* _What needs to be done_: State only how many lines in the listing contain the string "that".
+++++
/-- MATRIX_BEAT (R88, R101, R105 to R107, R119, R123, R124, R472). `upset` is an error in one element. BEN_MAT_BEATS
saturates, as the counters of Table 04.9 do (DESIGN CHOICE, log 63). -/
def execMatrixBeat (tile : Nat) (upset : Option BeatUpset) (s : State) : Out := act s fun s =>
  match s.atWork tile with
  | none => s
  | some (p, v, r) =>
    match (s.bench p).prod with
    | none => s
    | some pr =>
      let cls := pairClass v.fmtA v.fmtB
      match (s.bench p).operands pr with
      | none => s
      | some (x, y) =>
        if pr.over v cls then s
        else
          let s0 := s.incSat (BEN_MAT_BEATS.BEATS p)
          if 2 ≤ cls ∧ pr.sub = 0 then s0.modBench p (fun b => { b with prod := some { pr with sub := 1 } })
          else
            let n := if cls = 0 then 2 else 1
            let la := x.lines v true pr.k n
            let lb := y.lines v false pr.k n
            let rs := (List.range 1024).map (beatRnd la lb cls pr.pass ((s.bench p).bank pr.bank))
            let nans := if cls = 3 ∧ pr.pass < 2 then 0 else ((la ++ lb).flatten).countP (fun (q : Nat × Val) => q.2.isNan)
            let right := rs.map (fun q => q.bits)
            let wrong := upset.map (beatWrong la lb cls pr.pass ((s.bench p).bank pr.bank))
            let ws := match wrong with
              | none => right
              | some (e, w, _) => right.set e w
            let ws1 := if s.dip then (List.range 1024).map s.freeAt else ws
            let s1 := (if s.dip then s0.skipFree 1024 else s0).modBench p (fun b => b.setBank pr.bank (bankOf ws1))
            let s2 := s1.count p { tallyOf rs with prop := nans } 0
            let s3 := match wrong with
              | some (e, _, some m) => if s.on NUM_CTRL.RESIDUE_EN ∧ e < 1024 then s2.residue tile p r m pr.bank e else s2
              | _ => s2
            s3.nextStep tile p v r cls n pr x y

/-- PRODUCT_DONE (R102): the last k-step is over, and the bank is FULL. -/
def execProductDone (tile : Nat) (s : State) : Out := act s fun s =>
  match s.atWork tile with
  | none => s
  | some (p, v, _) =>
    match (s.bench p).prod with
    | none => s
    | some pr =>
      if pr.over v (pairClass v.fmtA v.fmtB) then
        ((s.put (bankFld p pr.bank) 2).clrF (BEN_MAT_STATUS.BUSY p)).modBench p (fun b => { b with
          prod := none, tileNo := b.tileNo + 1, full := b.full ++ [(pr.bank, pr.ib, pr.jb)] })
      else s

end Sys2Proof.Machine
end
+++++
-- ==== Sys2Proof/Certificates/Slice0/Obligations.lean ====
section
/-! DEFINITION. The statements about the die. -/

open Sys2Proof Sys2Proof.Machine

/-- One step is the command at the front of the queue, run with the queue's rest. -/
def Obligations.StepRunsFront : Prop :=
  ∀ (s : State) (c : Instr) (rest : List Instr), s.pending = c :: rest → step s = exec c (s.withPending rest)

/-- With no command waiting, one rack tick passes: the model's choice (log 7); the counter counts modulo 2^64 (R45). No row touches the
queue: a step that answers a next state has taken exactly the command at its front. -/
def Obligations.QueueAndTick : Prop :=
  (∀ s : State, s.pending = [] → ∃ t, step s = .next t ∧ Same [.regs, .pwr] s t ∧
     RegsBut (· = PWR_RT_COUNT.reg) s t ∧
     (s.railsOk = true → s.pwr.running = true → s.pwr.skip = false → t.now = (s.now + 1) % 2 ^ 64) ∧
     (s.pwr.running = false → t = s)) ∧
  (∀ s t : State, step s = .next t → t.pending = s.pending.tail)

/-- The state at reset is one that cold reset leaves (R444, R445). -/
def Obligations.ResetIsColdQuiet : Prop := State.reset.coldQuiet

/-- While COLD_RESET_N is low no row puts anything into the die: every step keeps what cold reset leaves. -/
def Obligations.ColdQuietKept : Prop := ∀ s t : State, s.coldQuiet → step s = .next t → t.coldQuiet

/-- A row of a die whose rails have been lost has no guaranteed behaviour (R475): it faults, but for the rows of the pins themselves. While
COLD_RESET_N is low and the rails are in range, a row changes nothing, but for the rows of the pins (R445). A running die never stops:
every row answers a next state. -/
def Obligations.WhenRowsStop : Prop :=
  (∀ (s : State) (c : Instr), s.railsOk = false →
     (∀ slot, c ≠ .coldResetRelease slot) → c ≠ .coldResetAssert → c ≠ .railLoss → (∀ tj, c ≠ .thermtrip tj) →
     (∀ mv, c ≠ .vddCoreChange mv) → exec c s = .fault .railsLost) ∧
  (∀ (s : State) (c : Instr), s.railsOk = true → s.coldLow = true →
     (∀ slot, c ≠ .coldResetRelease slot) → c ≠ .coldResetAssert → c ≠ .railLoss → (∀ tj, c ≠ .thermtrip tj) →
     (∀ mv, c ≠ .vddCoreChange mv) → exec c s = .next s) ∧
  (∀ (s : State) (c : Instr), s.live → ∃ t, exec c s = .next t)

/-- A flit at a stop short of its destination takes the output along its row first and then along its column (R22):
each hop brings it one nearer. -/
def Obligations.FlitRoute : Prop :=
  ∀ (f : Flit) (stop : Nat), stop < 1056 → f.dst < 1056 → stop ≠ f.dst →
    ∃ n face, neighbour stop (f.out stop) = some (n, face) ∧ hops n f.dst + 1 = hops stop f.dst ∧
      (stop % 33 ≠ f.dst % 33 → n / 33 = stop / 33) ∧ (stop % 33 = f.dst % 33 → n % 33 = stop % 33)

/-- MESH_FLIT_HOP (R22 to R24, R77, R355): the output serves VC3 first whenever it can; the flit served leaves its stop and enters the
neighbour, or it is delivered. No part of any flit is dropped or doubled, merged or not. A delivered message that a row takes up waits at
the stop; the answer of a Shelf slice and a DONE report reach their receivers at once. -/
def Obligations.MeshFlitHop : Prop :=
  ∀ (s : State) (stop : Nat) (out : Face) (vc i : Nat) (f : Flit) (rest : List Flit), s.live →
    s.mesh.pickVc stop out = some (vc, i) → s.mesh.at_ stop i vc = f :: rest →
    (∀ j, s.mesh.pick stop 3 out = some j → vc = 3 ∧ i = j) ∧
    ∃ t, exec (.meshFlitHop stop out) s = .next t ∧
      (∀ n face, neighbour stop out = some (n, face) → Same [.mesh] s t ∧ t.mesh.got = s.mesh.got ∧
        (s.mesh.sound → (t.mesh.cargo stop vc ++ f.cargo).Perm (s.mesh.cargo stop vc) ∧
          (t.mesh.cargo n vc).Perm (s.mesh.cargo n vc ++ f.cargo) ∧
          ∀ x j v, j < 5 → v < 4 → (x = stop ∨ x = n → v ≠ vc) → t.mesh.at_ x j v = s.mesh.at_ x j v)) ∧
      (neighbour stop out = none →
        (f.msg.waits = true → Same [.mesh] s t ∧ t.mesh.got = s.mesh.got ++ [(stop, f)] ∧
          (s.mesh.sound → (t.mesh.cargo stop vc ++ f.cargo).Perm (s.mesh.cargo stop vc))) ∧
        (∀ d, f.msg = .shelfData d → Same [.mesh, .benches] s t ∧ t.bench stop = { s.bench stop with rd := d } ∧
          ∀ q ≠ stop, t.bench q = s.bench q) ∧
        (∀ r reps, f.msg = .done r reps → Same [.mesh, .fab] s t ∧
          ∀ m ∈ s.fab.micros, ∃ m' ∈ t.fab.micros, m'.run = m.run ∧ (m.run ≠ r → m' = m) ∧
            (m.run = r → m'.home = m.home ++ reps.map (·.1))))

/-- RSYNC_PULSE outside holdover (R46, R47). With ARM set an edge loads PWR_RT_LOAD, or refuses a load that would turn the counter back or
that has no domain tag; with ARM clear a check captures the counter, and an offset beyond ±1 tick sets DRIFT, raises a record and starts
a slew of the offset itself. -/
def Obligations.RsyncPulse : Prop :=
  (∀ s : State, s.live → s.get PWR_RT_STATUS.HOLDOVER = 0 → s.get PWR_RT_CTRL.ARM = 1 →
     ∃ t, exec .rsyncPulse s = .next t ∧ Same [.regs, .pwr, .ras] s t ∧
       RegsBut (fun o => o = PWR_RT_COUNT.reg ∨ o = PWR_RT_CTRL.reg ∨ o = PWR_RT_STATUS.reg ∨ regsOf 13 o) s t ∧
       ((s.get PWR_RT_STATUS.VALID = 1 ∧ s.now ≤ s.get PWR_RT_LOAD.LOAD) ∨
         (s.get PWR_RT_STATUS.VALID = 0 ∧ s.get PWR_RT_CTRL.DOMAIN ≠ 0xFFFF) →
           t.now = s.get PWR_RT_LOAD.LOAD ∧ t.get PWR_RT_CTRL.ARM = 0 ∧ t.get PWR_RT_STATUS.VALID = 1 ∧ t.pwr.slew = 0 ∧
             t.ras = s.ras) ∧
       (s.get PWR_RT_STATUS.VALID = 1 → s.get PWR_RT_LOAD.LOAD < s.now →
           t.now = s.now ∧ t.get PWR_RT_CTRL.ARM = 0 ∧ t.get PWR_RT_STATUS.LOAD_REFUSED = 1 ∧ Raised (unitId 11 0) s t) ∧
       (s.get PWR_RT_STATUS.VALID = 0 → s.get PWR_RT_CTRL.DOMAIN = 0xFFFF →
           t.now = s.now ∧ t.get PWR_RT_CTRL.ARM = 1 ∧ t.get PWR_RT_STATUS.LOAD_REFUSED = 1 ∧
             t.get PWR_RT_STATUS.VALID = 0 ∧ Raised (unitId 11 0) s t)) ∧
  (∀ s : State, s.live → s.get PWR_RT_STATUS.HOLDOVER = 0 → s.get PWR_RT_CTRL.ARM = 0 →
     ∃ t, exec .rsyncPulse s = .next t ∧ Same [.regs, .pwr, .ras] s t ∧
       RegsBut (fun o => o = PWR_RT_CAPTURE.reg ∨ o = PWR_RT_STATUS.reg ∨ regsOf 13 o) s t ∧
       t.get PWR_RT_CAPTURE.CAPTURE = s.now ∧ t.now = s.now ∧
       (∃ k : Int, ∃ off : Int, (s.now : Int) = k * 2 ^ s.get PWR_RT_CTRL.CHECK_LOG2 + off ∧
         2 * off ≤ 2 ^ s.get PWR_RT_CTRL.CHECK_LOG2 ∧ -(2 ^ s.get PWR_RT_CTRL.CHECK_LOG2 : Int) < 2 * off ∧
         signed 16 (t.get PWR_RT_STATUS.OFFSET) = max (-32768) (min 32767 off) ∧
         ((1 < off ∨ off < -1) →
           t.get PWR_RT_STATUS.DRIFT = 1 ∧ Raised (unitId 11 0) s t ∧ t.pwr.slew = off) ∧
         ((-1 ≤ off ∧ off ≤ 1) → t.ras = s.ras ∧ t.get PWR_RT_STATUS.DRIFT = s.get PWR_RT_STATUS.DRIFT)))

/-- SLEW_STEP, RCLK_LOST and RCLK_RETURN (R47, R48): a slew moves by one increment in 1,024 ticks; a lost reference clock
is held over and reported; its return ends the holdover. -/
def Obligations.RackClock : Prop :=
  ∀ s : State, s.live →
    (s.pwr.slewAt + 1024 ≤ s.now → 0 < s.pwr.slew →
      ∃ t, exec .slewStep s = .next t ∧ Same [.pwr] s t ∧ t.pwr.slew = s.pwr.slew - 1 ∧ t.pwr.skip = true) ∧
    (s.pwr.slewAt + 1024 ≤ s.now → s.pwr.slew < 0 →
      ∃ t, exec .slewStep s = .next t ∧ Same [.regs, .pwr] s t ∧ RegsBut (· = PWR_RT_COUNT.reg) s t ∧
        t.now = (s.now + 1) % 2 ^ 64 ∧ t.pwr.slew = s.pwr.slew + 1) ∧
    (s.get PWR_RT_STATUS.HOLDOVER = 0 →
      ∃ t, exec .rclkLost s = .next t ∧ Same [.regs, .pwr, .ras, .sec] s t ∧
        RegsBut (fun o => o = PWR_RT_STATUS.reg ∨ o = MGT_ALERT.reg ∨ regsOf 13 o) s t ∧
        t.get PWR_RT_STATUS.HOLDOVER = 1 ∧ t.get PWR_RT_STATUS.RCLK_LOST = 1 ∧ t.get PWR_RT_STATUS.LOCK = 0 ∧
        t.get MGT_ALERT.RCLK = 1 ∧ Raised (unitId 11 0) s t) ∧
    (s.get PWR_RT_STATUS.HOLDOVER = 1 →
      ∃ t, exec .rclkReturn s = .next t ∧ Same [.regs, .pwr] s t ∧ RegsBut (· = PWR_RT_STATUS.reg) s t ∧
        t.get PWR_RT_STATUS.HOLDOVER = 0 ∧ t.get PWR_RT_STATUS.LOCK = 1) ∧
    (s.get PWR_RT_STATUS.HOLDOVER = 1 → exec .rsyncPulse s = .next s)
+++++
* _Reply_: 5